Rand index¶
Description¶
The Rand index measures the similarity between two segmentations. Formally, for a signal \(\{y_t\}_t\) and a segmentation \(\mathcal{S}\), denote by \(A\) the associated membership matrix:
\[\begin{split}\mathcal{A}_{ij} &= 1 \text{ if both samples } y_i \text{ and } y_j \text{ are in the same segment according to } \mathcal{S} \\ &= 0 \quad\text{otherwise}\end{split}\]

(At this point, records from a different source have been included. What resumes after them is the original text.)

/-- The registers of a node's tile port's own engine (Table 19.1). -/
def portEngineReg (n : Nat) (r : Reg) : Bool :=
  r.i == n && r.j == 7 && decide (r.id = RegId.pmcEngineBusyLo ∨ r.id = RegId.pmcEngineBusyHi ∨
    r.id = RegId.pmcEngineStallLo ∨ r.id = RegId.pmcEngineStallHi ∨ r.id = RegId.pmcEngineIdleLo ∨ r.id = RegId.pmcEngineIdleHi ∨
    r.id = RegId.pmcEngineSelLo ∨ r.id = RegId.pmcEngineSelHi ∨ r.id = RegId.pmcStallReason)

/-- The reset of a tile port: once what its tile had under way has left the networks (g), the port is emptied, its violations are cleared, and it
enters RESET, or MASKED where it is masked. -/
theorem Hw.tilePortReset_eq (h : Hw) (i : Nat) : ∃ (g : Hw) (w : Word) (s : Nat), g.rst = h.rst ∧ (s = psReset ∨ s = psMasked) ∧
    h.tilePortReset i = (((((g.setPort i { resetAt := h.now, tclkBad := (h.port i).tclkBad }).setReg .tpViolCnt (tileNode i) 0 0#32).setReg
      .tpViolEvt (tileNode i) 0 0#32).setReg .tpViolLog (tileNode i) 0 0#32).setReg .tpCond (tileNode i) 0 (setFld w 0 4 s)).dropRegs
      (portEngineReg (tileNode i)) := by
  refine ⟨_, _, if h.portState i = psMasked ∨ h.siteMasked i then psMasked else psReset, ?_, ?_, rfl⟩
  · rfl
  · split
    · exact .inr rfl
    · exact .inl rfl

/-- A tile port is left with nothing, in RESET or, masked, in MASKED (R78). -/
theorem Hw.tilePortReset_clears (h : Hw) (i : Nat) :
    let g := h.tilePortReset i
    g.rst = h.rst ∧ g.port i = { resetAt := h.now, tclkBad := (h.port i).tclkBad } ∧ (g.portState i = psReset ∨ g.portState i = psMasked) ∧
    g.reg .tpViolCnt (tileNode i) = 0#32 ∧ g.reg .tpViolEvt (tileNode i) = 0#32 := by
  obtain ⟨g, w, s, rst, state, cleared⟩ := h.tilePortReset_eq i
  dsimp only
  rw [cleared]
  refine ⟨rst, (Hw.port_setPort g i i _).trans (if_pos rfl), ?_, ?_, ?_⟩
  · have shown : s % 2 ^ 4 = s := by rcases state with rfl | rfl <;> rfl
    unfold Hw.portState
    rw [Hw.reg_dropRegs_other (by simp [portEngineReg]), Hw.reg_setReg, if_pos ⟨rfl, rfl, rfl⟩, fld_setFld_same _ _ _ _ (by decide), shown]
    exact state
  · rw [Hw.reg_dropRegs_other (by simp [portEngineReg]), Hw.reg_setReg_other (by decide), Hw.reg_setReg_other (by decide),
      Hw.reg_setReg_other (by decide), Hw.reg_setReg, if_pos ⟨rfl, rfl, rfl⟩]
  · rw [Hw.reg_dropRegs_other (by simp [portEngineReg]), Hw.reg_setReg_other (by decide), Hw.reg_setReg_other (by decide), Hw.reg_setReg,
      if_pos ⟨rfl, rfl, rfl⟩]

/-! The requests for port resets (R85). -/

theorem Hw.reg_portResetBegins {id : RegId} (n : .ancResetCtl ≠ id) (n' : .ancState ≠ id) (h : Hw) (k i j : Nat) :
    (h.portResetBegins k).reg id i j = h.reg id i j := by
  unfold Hw.portResetBegins
  dsimp only
  (repeat' split) <;> simp only [Hw.reg_modReg_other n, Hw.reg_modReg_other n'] <;> rfl

/-- As a reset begins that was pending, it is so no more. -/
theorem Hw.portResetBegins_of_pending {h : Hw} {k : Nat} (pending : k ∈ h.rst.portResets) :
    let g := h.portResetBegins k
    g.rst.portResets = h.rst.portResets.erase k ∧ g.now = h.now ∧ g.ports = h.ports ∧ g.phy = h.phy := by
  unfold Hw.portResetBegins
  rw [if_pos (List.contains_iff_mem.2 pending)]
  dsimp only
  split <;> exact ⟨rfl, rfl, rfl, rfl⟩

end Sys2Proof.Machine

open Sys2Proof Sys2Proof.Machine

/-- Settles O10: PLL locks and losses, and the port resets that were requested. -/
theorem locksAndPortResets : Obligations.LocksAndPortResets := by
  unfold Obligations.LocksAndPortResets
  refine ⟨fun s => ?_, fun s running => ⟨fun p pending up on => ?_, fun i pending => ?_⟩⟩
  · intro lost
    refine ⟨fun w held => ?_, fun out => ?_, fun p up on => ?_, fun k out => ?_, ?_⟩
    · exact (completes_pllLock w s _).2 (Hw.pllLocks_of_noRelock held)
    · exact (completes_rootPllUnlock s _).2 (Hw.rootUnlock_of_out out)
    · exact (completes_phyPllUnlock p s _).2 (Hw.phyPllUnlock_of_used up on)
    · exact (completes_hbmPllUnlock k s _).2 (Hw.hbmPllUnlock_of_out out k)
    · exact (completes_pciePllUnlock s _).2 rfl
  · obtain ⟨begun, -, -, phys⟩ := Hw.portResetBegins_of_pending pending
    have status (id : RegId) (n : .ancResetCtl ≠ id) (n' : .ancState ≠ id) := Hw.reg_portResetBegins n n' s.hw p.val
    have up' : (s.hw.portResetBegins p).portIsDown p = false := by
      unfold Hw.portIsDown Hw.linkState Hw.phyState at up ⊢
      rw [status _ (by decide) (by decide), status _ (by decide) (by decide)]
      exact up
    have on' : (s.hw.portResetBegins p).phyState p ≠ 0 := by
      unfold Hw.phyState at on ⊢
      rw [status _ (by decide) (by decide)]
      exact on
    have clears := Hw.torusPortReset_clears up' on'
    unfold Hw.phyOf at clears
    rw [phys] at clears
    obtain ⟨rst, link, phy, replay, next, expected, lanes⟩ := clears
    have runs : s.hw.clocked (·.portReset (.torus p)) = (s.hw.portResetBegins p).torusPortReset p :=
      (Hw.clocked_on running).trans (if_pos (List.contains_iff_mem.2 pending))
    refine (completes_portReset (.torus p) s _).2 ?_
    rw [runs]
    refine ⟨(congrArg ResetState.portResets rst).trans begun, link, phy, replay, next, expected, lanes, ?_⟩
    rw [Hw.vault_torusPortReset, Hw.vault_portResetBegins]
  · obtain ⟨begun, now, ports, -⟩ := Hw.portResetBegins_of_pending pending
    obtain ⟨rst, port, state, count, event⟩ := (s.hw.portResetBegins (16 + i)).tilePortReset_clears i
    have runs : s.hw.clocked (·.portReset (.tile i)) = (s.hw.portResetBegins (16 + i)).tilePortReset i :=
      (Hw.clocked_on running).trans (if_pos (List.contains_iff_mem.2 pending))
    refine (completes_portReset (.tile i) s _).2 ?_
    rw [runs]
    refine ⟨(congrArg ResetState.portResets rst).trans begun, ?_, state, count, event, ?_⟩
    · unfold Hw.port at port ⊢
      rw [port, now, ports]
    · rw [Hw.vault_tilePortReset, Hw.vault_portResetBegins]

end

section
/-! Guarded values (R207, R210 to R213), the reset requests that they carry (R77 to R79, R85, R86), and the obligation on both. -/

namespace Sys2Proof.Machine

Let \(\hat{\mathcal{S}}\) be the estimated segmentation and \(\hat{A}\), the associated membership matrix. Then the Rand index is equal to
\[\frac{\sum_{i<j} \mathbb{1}(A_{ij} = \hat{A}_{ij})}{T(T-1)/2}\]
where \(T\) is the number of samples. It has a value between 0 and 1: 0 indicates that the two segmentations do not agree on any pair of points and 1 indicates that the two segmentations are exactly the same.
Usage¶
Start with the usual imports and create two segmentations to compare.
from ruptures.metrics import randindex
bkps1, bkps2 = [100, 200, 500], [105, 115, 350, 400, 500]
print(randindex(bkps1, bkps2))